Why Would Zendaya’s SPIDER-MAN Role Be A Reveal?

Answer: because it was in the comics (this is anti-clickbait).

Spoilers for Spider-Man: Homecoming to follow. 

Yesterday The Wrap reported that Zendaya, officially cast as "Michelle" in Spider-Man: Homecoming, is actually playing Mary Jane Watson, Peter Parker's most significant love interest. The internet had a lot to say about it, with many people complaining that a bi-racial actress without red hair would be playing one of comics' most well-known gingers. Others wondered why this was even a reveal, and looked back at Star Trek Into Darkness and Spectre to prove that holding characters as reveals is a bad idea. That's a good question: why would Marvel hold back Mary Jane as a reveal?

Well, first things first - my sources aren't convinced she's "Mary Jane," but I have been told in the past that she's playing "MJ," the abbreviation by which Mary Jane often goes. This means the name "Michelle" wouldn't be a lie, and that Marvel Studios wouldn't 100% be erasing Mary Jane's red hair; this is a twist on the character. So if Michelle's middle name begins with a J, you know this will be the case. Of course it's possible that my source just knows her as "Michelle" because that's what she's called on set, but I had heard about this before the name "Michelle" was even made public. 
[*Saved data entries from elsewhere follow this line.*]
/-- The grant tables of the cores that a launch's templates name, and their flag words reset; one in a part that another launch
holds is zero when the part passes to this one (R187, R284, R347). -/
def loadGrants (s : State) (launch : Word) (l : List (List Byte)) : State :=
  l.foldl (fun s r =>
    let core := ctxOfPos (recF r 0 11) / 4
    s.updCore core (fun k => { (if k.heldBy.any (fun e => e.1 == recF r 128 32 / 64) then k
        else k.putTile (recF r 128 32) (List.replicate 8 0)) with
      grants := k.grants ++ [⟨launch, BitVec.ofNat 256 (ofLE r)⟩] })) s

/-- A launch with the contents of its record and image. -/
def makeLaunch (s : State) (r : BitVec 1024) (m : Cmo) (id : Word) (spid : Nat) : Launch :=
  let n := (m.table 3).length
  let bv (k w : Nat) : List (BitVec w) := (m.table k).map (fun e => BitVec.ofNat w (ofLE e))
  { id := id, info := r, spid := spid, image := m.bytes, sections := m.sections, tasks := bv 3 512, inputs := bv 4 256,
    windows := bv 5 64, ckpts := bv 6 128, lives := bv 7 128, phases := bv 8 192, groups := bv 9 512, regions := bv 11 512,
    args := (List.range (16 * n)).map (fun i => (i, BitVec.ofNat 64 (ofLE (s.readHost (fld r 384 64 + 8 * i) 8)))),
    classes := if fld r 512 64 = 0 then [] else (List.range 384).map (fun i =>
      (i, BitVec.ofNat 2 (ofLE (s.readHost (fld r 512 64 + i / 4) 1) / 2 ^ (2 * (i % 4))))),
    routes := if fld r 112 16 = 1 then [] else ((List.range (fld r 112 16)).filter (· != fld r 96 16)).map (fun k => (k, s.routeAt r k)),
    deps := s.depsOf r, stmt := 0, tstat := [], hart := none, stage := 0, released := false, deptag := 0, phase := 0, phaseOn := false,
    variant := 0, nphase := 0, phaseStart := 0, lastRet := [], verdict := 0, ncorr := 0, fault := none, closedSeq := [],
    closedAq := [], depOut := s.depsDone (fld r 64 4) (s.depsOf r), gone := [] }

/-- What the kernel's mapping for a record comes to: it waits for a sleeping stack (R357), the record is refused with a cause, or the
launch stands in its queue. A refusal leaves what the search for frames has done (R342). -/
inductive Admit where
  | wait
  | refused (cause : Nat) (s : State)
  | done (s : State)
  deriving DecidableEq, Repr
As to the question about the fact that this is a reveal: that's easy - it always was. Fans who are upset that Mary Jane might not be a redhead in the movie are surely expert enough on the comics to know that Mary Jane Watson was herself a big reveal. Aunt May starts trying to set Peter up with the unseen Mary Jane as early as Amazing Spider-Man #15, and it becomes a running gag that he continuously finds reasons to not meet the girl. Peter assumes that any girl Aunt May wants to set him up with is a dog, and besides he has plenty of girl trouble already in his life. MJ doesn't show up in a comic until #25, and her face is obscured: 

It isn't until issue 42 - two years after she is first mentioned! - that she made her famous "Face it tiger, you just hit the jackpot" appearance... which was the final panel of the issue. That's how big of a reveal it was.

How do you pull off a reveal like that today? You can't - the second you cast someone as Mary Jane everyone in the audience knows who she is. But what if you want to have that same sense of discovery that readers had in 1966? What if you wanted to surprise people in the same way, without resorting to a cheap Khan or Blofeld reveal - ie, the reveal only has meaning for the audience, not for the character?

This is how I would do it, and this, I bet, is how Spider-Man: Homecoming is doing it (I do not have any real knowledge of how this story goes in the movie, I'm simply making an educated guess here):

Introduce Michelle. She's kind of frumpy and dresses down. She's not ugly by any means, but she also doesn't catch Peter's eye because the more conventionally and obviously beautiful Liz Allan is running around. Michelle doesn't seem like a fashion plate, she seems kind of like a nerd. Her relationship with Peter, as we saw in the San Diego Comic-Con footage, is full of bickering and sniping. Peter is off chasing the prettiest girl in the school... unaware that the actual prettiest girl just doesn't do her hair or put on make-up. He doesn't realize that the girl who meshes best with him is the girl in the oversized jacket who lobs zingers at him (the kind of zingers he might lob as Spider-Man). Until one night...

Yup, the titular homecoming dance. We know it's happening - a sign for it was seen in the SDCC footage. John Hughes has been namedropped as an inspiration for this movie, and there's a famous 'twist' in The Breakfast Club, in which Ally Sheedy gets cleaned up and is finally recognized as 'hot.' Imagine a scene where Michelle shows up in a great dress, hair all done, in make-up, and says that all her friends call her "MJ." That's how you make the reveal matter to both characters and audiences. 

Again, I have no inside knowledge about that element, just that Zendaya is playing someone named "MJ." That's all speculation. 

The red flag here is that the Ally Sheedy twist in The Breakfast Club fucking sucks. I hate that twist. I think Sheedy is hotter when she's a weirdo. Cleaning her up violates what makes her special. But check out some set photos of Michelle - they're not dressing her as special. She doesn't have a style. She's dressing down, very conspicuously so. And if it's her decision to get glammed up for the dance: good! I think people do look hotter when they put some effort into how they look. It's not a trope, it's not a cliche, it's a simple truth - find clothes that fit you well and get yourself a decent hairdo and wash your face and you'll be shocked at how much better you look. Take it from me, I do it about two or three times a year and everybody is amazed! If I can do it, so can Zendaya. 

So that's my guess as to why this character is a reveal. I agree it's kind of a bummer that the info got out there (and yes, we ran it as well. Welcome to the arms race that is online writing), but I think the reveal can still be fun in context.